Sometimes you're iterating through a huge number of objects, and only using a couple fields out of each object. If you rearrange the data so each field is stored in a different arena, you can cut the number of memory accesses by a huge amount, and let prefetching work a lot better. That's usually not as trivial but it's simple work.

Another often-trivial one is avoiding linked lists whenever feasible.

2 comments

garfieldandthe 1103 days ago

> Sometimes you have some very very high-use variables, with multiple threads each having one and writing to it often.

And how often do you actually write such code? Most people: Between rarely and never. You write single threaded code or use synchronization primitives. Sure if you are writing a library squeezing performance out of some parallel processing problem then this is relevant, but that's a niche scenario.

> The fix there is absolutely trivial: add padding.

Most common case is that this just wastes memory. Don't micro-optimizr before you know that this is actually a problem.

> Another often-trivial one is avoiding linked lists whenever feasible.

Again, not true, depending on your use case. If the operations that you commonly perform on the data structure, like inserting/deleting elements, then of course you should use a linked list or whatever container data structure your language provides. How caches play into this is at most a second order effect in the common case, unless you really want to optimize a tight loop in a performance critical application.

I've seen too many prematurely applied fancy data structures where it turned out that all this extra complexity was entirely unnecessary and just made things harder to maintain.

link

Dylan16807 1103 days ago

> Most common case is that this just wastes memory. Don't micro-optimizr before you know that this is actually a problem.

You don't have many variables that fit the description I gave. You're already doing profiling if you can pick them out, and preemptively spacing them would barely take any memory, and it's the kind of problem that's hard to thoroughly test unless you have a 64 core machine sitting around.

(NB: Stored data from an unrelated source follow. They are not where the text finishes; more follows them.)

/-! ## Firmware's registers -/

/-- R5, R109, R366, R402, R414, R418, R428, R429, R441, R446, R449, R457, R459: what a write of firmware's registers that is taken leaves,
and that one which breaks the register's rule changes nothing; a write of PTROOT performs the accesses already translated first and waits
for those in flight. A read answers the register's value, the latched one of a snapshot, and 0 for what is only written; ACCSPLIT is refused while a context
whose range moves is busy. That codes 5 to 7 and totals above 32 are
refused is log 73, that a DSCARVE write of the same size leaves the store zero log 74, the layout of MSI-X 100, and that a read is a turn
101: the model's choices. -/
def Obligations.FirmwareRegisterWrites : Prop :=
  ∀ s : State,
    let v := s.arg.word
    let n := v.toNat
    let p := s.arg.part
    let c := s.arg.core
    (anyTaskHeld s = false →
      exec .evDscarveWrite s = .next (s.modDie s.arg.die (fun x => { x with dscarve := BitVec.ofNat 7 (min 64 (n % 2 ^ 7)), dsh := ⟨[], []⟩ }))) ∧
    (anyTaskHeld s = true → (s.die s.arg.die).dscarve.toNat ≠ min 64 (n % 2 ^ 7) → exec .evDscarveWrite s = .next s) ∧
    (splitOk (BitVec.ofNat 12 n) = true → (∀ k, coreOf k = c → (s.ctx k).run = .idle) →
      exec .evAccsplitWrite s = .next (s.setCore c { s.core c with accsplit := BitVec.ofNat 12 n })) ∧
    (splitOk (BitVec.ofNat 12 n) = false → exec .evAccsplitWrite s = .next s) ∧
    (let moves := fun (k : CtxId) => splitBase (BitVec.ofNat 12 n) (numOf k) ≠ splitBase (s.core c).accsplit (numOf k) ∨
       splitSlots (BitVec.ofNat 12 n) (numOf k) ≠ splitSlots (s.core c).accsplit (numOf k)
     ((∃ k, coreOf k = c ∧ moves k ∧ (s.ctx k).run ≠ .idle ∧ (s.ctx k).spilled = false) → exec .evAccsplitWrite s = .next s) ∧
     (splitOk (BitVec.ofNat 12 n) = true → (∀ k, coreOf k = c → moves k → (s.ctx k).run = .idle ∨ (s.ctx k).spilled = true) →
       exec .evAccsplitWrite s = .next (s.setCore c { s.core c with accsplit := BitVec.ofNat 12 n }))) ∧
    (exec .evLendWrite s = .next (if lendOk s v s.rsplit s.rctx then { s with lend := v } else s)) ∧
    (let r : BitVec 12 := BitVec.ofNat 12 (n / 2 ^ 12)
     let x : Fin 4 := ⟨n % 4, by omega⟩
     exec .evRcfgWrite s = .next (if splitOk r = true ∧ lendOk s s.lend r x = true then { s with rsplit := r, rctx := x } else s)) ∧
    ((∃ k, (s.ctx k).abroad = true) → exec .evPtrootWrite s = .next s) ∧
    ((∀ k, (s.ctx k).abroad = false) → ∃ t, exec .evPtrootWrite s = .next t ∧
      (∀ sp, t.memOf sp = (flushAll s (ctxsOf [0, 1])).memOf sp) ∧ (∀ k, (t.ctx k).sbuf = []) ∧
      t.part p = { s.part p with root := BitVec.ofNat 36 (n / 2 ^ 12), ten := decide (n % 2 = 1) } ∧ (∀ q, q ≠ p → t.part q = s.part q) ∧
      (∀ x, (t.core x).tlb = (s.core x).tlb.filter (fun e => !(e.part == p))) ∧
      (∀ d, (t.die d).l2tlb = (s.die d).l2tlb.filter (fun e => !(e.part == p)) ∧
        (t.die d).walkCache = (s.die d).walkCache.filter (fun e => !(e.part == p)))) ∧
    ((∀ x : CoreId, (s.part p).cores.getLsbD x.val = true → v.getLsbD x.val = false → partOn s p x = false) →
      exec .evPcoresWrite s = .next (s.setPart p { s.part p with cores := v })) ∧
    ((∃ x : CoreId, (s.part p).cores.getLsbD x.val = true ∧ v.getLsbD x.val = false ∧ partOn s p x = true) →
      exec .evPcoresWrite s = .next s) ∧
    (exec .evPrightsWrite s = .next (if n % 2 = 0 ∧ queueOf s p = true then s else s.setPart p { s.part p with
      blumus := decide (n / 16 % 2 = 1), hostw := decide (n / 8 % 2 = 1), fh := decide (n / 4 % 2 = 1), en := decide (n % 2 = 1) })) ∧
    (s.arg.reg = .preempt → exec .evRegisterWrite s =
      .next { s with killgap := BitVec.ofNat 8 (n / 2 ^ 32), drainmax := BitVec.ofNat 32 n }) ∧
    (∀ i, s.arg.reg = .coalw i → barsRespond s = true → exec .evRegisterWrite s = .next
      { s with msi := s.msi.set i.val { s.msiOf i with win := BitVec.ofNat 10 (max 1 (min 1000 (n % 2 ^ 10))) } }) ∧
    (∀ i, s.arg.reg = .bwin i → exec .evRegisterWrite s = .next (s.setBport i
      { s.bport i with bwinBase := BitVec.ofNat 21 n, bwinSize := BitVec.ofNat 24 (n / 2 ^ 32) })) ∧
    (s.arg.reg = .snapat → exec .evRegisterWrite s = .next { s with snapat := v }) ∧
    (s.arg.reg = .snapRearm → exec .evRegisterWrite s = .next { s with snapArmed := true }) ∧
    (∀ i, s.arg.reg = .fhPort i →
      let up := if v = 25 ∨ v = 50 ∨ v = 100 then v.toNat else 0
      exec .evRegisterWrite s = .next { s with fhSpeed := s.fhSpeed.set i.val up }) ∧
    (∀ i, s.arg.reg = .msixAddr i → barsRespond s = true → exec .evRegisterWrite s = .next (setMsix s i { s.msixOf i with addr := v })) ∧
    (∀ i, s.arg.reg = .msixData i → barsRespond s = true →
      exec .evRegisterWrite s = .next (setMsix s i { s.msixOf i with data := BitVec.ofNat 32 n })) ∧
    (∀ i, s.arg.reg = .msixMask i → barsRespond s = true → n % 2 = 1 ∨ s.msixPending.getLsbD i.val = false →
      exec .evRegisterWrite s = .next (setMsix s i { s.msixOf i with mask := v.getLsbD 0 })) ∧
    (∀ (rest : List Turn) (x : HwReg), s.agenda = .regRead x :: rest → s.late = false → ∃ t, step s = .next t ∧
      t.replies = s.replies ++ [.reg (regValue s x)] ∧ t.ctxs = s.ctxs ∧ t.cores = s.cores ∧ t.dies = s.dies ∧ t.dmem = s.dmem) ∧
    (regValue s (.fw .preempt)).toNat = s.killgap.toNat * 2 ^ 32 + s.drainmax.toNat ∧ (regValue s .tsctl).toNat = s.adj.toNat ∧
    (∀ q r off size, regValue s (.doorbell q r off size) =
      if barsRespond s = true ∧ off = 8 ∧ size = 4 then ((s.hq q).cons r).setWidth 64 else 0) ∧
    (regValue s (.snapshot .ts) = s.snapshot.ts ∧
     (∀ k, regValue s (.snapshot (.issues k)) = BitVec.ofNat 64 (s.snapshot.issues.getD k.val 0)) ∧
     (∀ k q, regValue s (.snapshot (.occupancy k q)) = BitVec.ofNat 64 ((s.snapshot.occupancy.getD k.val []).getD q.idx.val 0)) ∧
     (∀ k f, regValue s (.snapshot (.tokens k f)) = BitVec.ofNat 64 ((s.snapshot.tokens.getD k.val []).getD f.val 0)) ∧
     (∀ d, regValue s (.snapshot (.firkin d)) = BitVec.ofNat 64 (s.snapshot.firkin.getD d.val 0)) ∧
     (∀ x, regValue s (.snapshot (.frames x)) = BitVec.ofNat 64 (s.snapshot.frames.getD x.val 0) ∧
       regValue s (.snapshot (.unsteered x)) = BitVec.ofNat 64 (s.snapshot.unsteered.getD x.val 0) ∧
       regValue s (.snapshot (.drops x)) = BitVec.ofNat 64 (s.snapshot.drops.getD x.val 0)))

/-- R410 to R413: PERIOD with its limits, the budgets with their clamps, and what a period's start refills. R43, R454 to R457: the
timestamp's step and rate, the PPS latch, and the snapshot triggers: within 100 ns of the previous one they are merged into it. When a
period begins, and what a step brings about within itself, is log entry 10: the model's choice. -/
def Obligations.BudgetAndTimeEvents : Prop :=
  (∀ s : State,
     let n := s.arg.word.toNat
     (∃ t, exec .evPeriodWrite s = .next t ∧ t.phase = BitVec.ofNat 32 (n / 2 ^ 32) ∧
       t.len.toNat = max 125000 (min 10000000 (n % 2 ^ 32)) ∧ t = { s with phase := t.phase, len := t.len, period := t.period }) ∧
     (∀ k, s.arg.budget = .cbud k → (∀ x, s.taskOf k = some x → x.2.dlc = false) →
       ∃ t, exec .evBudgetWrite s = .next t ∧ (t.ctx k).cbud = BitVec.ofNat 32 n ∧ ∀ j, j ≠ k → t.ctx j = s.ctx j) ∧
     (∀ k x, s.arg.budget = .cbud k → s.taskOf k = some x → x.2.dlc = true → s.limits.issfloor < 2 ^ 32 →
       ∃ t, exec .evBudgetWrite s = .next t ∧ (t.ctx k).cbud.toNat = max (n % 2 ^ 32) s.limits.issfloor) ∧
     (∀ q, s.arg.budget = .link q → ∃ t, exec .evBudgetWrite s = .next t ∧ (t.part q).link = BitVec.ofNat 32 n ∧
       t = { s with parts := t.parts } ∧ ∀ j, j ≠ q → t.part j = s.part j) ∧
     (∀ q, s.arg.budget = .fh q → ∃ t, exec .evBudgetWrite s = .next t ∧ (t.part q).fhb = BitVec.ofNat 32 n ∧
       t = { s with parts := t.parts } ∧ ∀ j, j ≠ q → t.part j = s.part j) ∧
     (∀ q, s.arg.budget = .dmem q → ∃ t, exec .evBudgetWrite s = .next t ∧
       (let cap := s.len.toNat / 8
        let others := (((List.finRange 16).filter (fun j => decide (j ≠ 0 ∧ j ≠ q))).map (fun j => (s.part j).dmem.toNat)).sum
        (t.part q).dmem = if q = 0 then BitVec.ofNat 32 n
          else BitVec.ofNat 32 (min (min (n % 2 ^ 32) (s.limits.tenmax * cap / 256)) ((256 - s.limits.radiomin) * cap / 256 - others))) ∧
       t = { s with parts := t.parts } ∧ ∀ j, j ≠ q → t.part j = s.part j) ∧
     (periodAt s = s.period → exec .evBudgetPeriodStart s = .next s) ∧
     (periodAt s ≠ s.period → ∃ t, exec .evBudgetPeriodStart s = .next t ∧ t.period = periodAt s ∧
       (∀ k, (t.ctx k).issueLeft = (s.ctx k).cbud ∧ (t.ctx k).cbud = (s.ctx k).cbud ∧ (t.ctx k).csr = (s.ctx k).csr) ∧
       (∀ q, (t.part q).dmemLeft = 4096 * (s.part q).dmem.toNat ∧ (t.part q).linkLeft = 4096 * (s.part q).link.toNat ∧
         (t.part q).fhLeft = 4096 * (s.part q).fhb.toNat))) ∧
  (∀ s : State,
     (s.arg.word.toNat < 2 ^ 63 → ∃ t, exec .evTsctlStep s = .next t ∧ t.tsc = s.tsc + BitVec.ofNat 64 (s.arg.word.toNat / 2 ^ 32)) ∧
     (2 ^ 63 ≤ s.arg.word.toNat → exec .evTsctlStep s = .next s) ∧
     (exec .evTsctlAdj s = .next { s with adj := BitVec.ofInt 32 (max (-549755813) (min 549755813 (lowInt 32 s.arg.word))) }) ∧
     (exec .evPpsEdge s = .next { s with tspps := s.tsc }) ∧
     ((∀ x, s.snapLast = some x → 100 < (s.tsc - x).toNat) → s.snapArmed = true →
       exec .evSnapshotPinEdge s = .next { s with snapLast := some s.tsc, snapshot := latchNow s, snapArmed := false }) ∧
     (∀ x, s.snapLast = some x → (s.tsc - x).toNat ≤ 100 → exec .evSnapshotPinEdge s = .next s) ∧
     (s.snapat = 0 ∨ s.tsc ≠ s.snapat → exec .evSnapatMatch s = .next s) ∧
     (s.snapat ≠ 0 → s.tsc = s.snapat → exec .evSnapatMatch s = exec .evSnapshotPinEdge s) ∧
     ((s.ctx s.arg.ctx).run ≠ .idle → exec .evFirmwareNotification s =
       .next (s.modCtx s.arg.ctx (fun c => { c with csr := { c.csr with note := true } }))))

> If the operations that you commonly perform on the data structure, like inserting/deleting elements, then of course you should use a linked list

For situations where linked list and array are both usable, then even if you very commonly insert and delete you're usually better off with a data structure that's built on top of fixed-size arrays. Iterating an array is so fast that it makes up for the cost of shifting around a surprisingly large number of elements.

> or whatever container data structure your language provides.

But which one? Languages tend to have a lot.

And the ones that give you a one-size-fits-all data structure usually don't have a built-in linked list anyway.

And I'm not suggesting anything notably fancy.

link

_a_a_a_ 1104 days ago

Avoid cache line ping-pong, don't waste cache, and make accesses as spatially predictable as possible. Okay, I can see where you're coming from, thanks.

link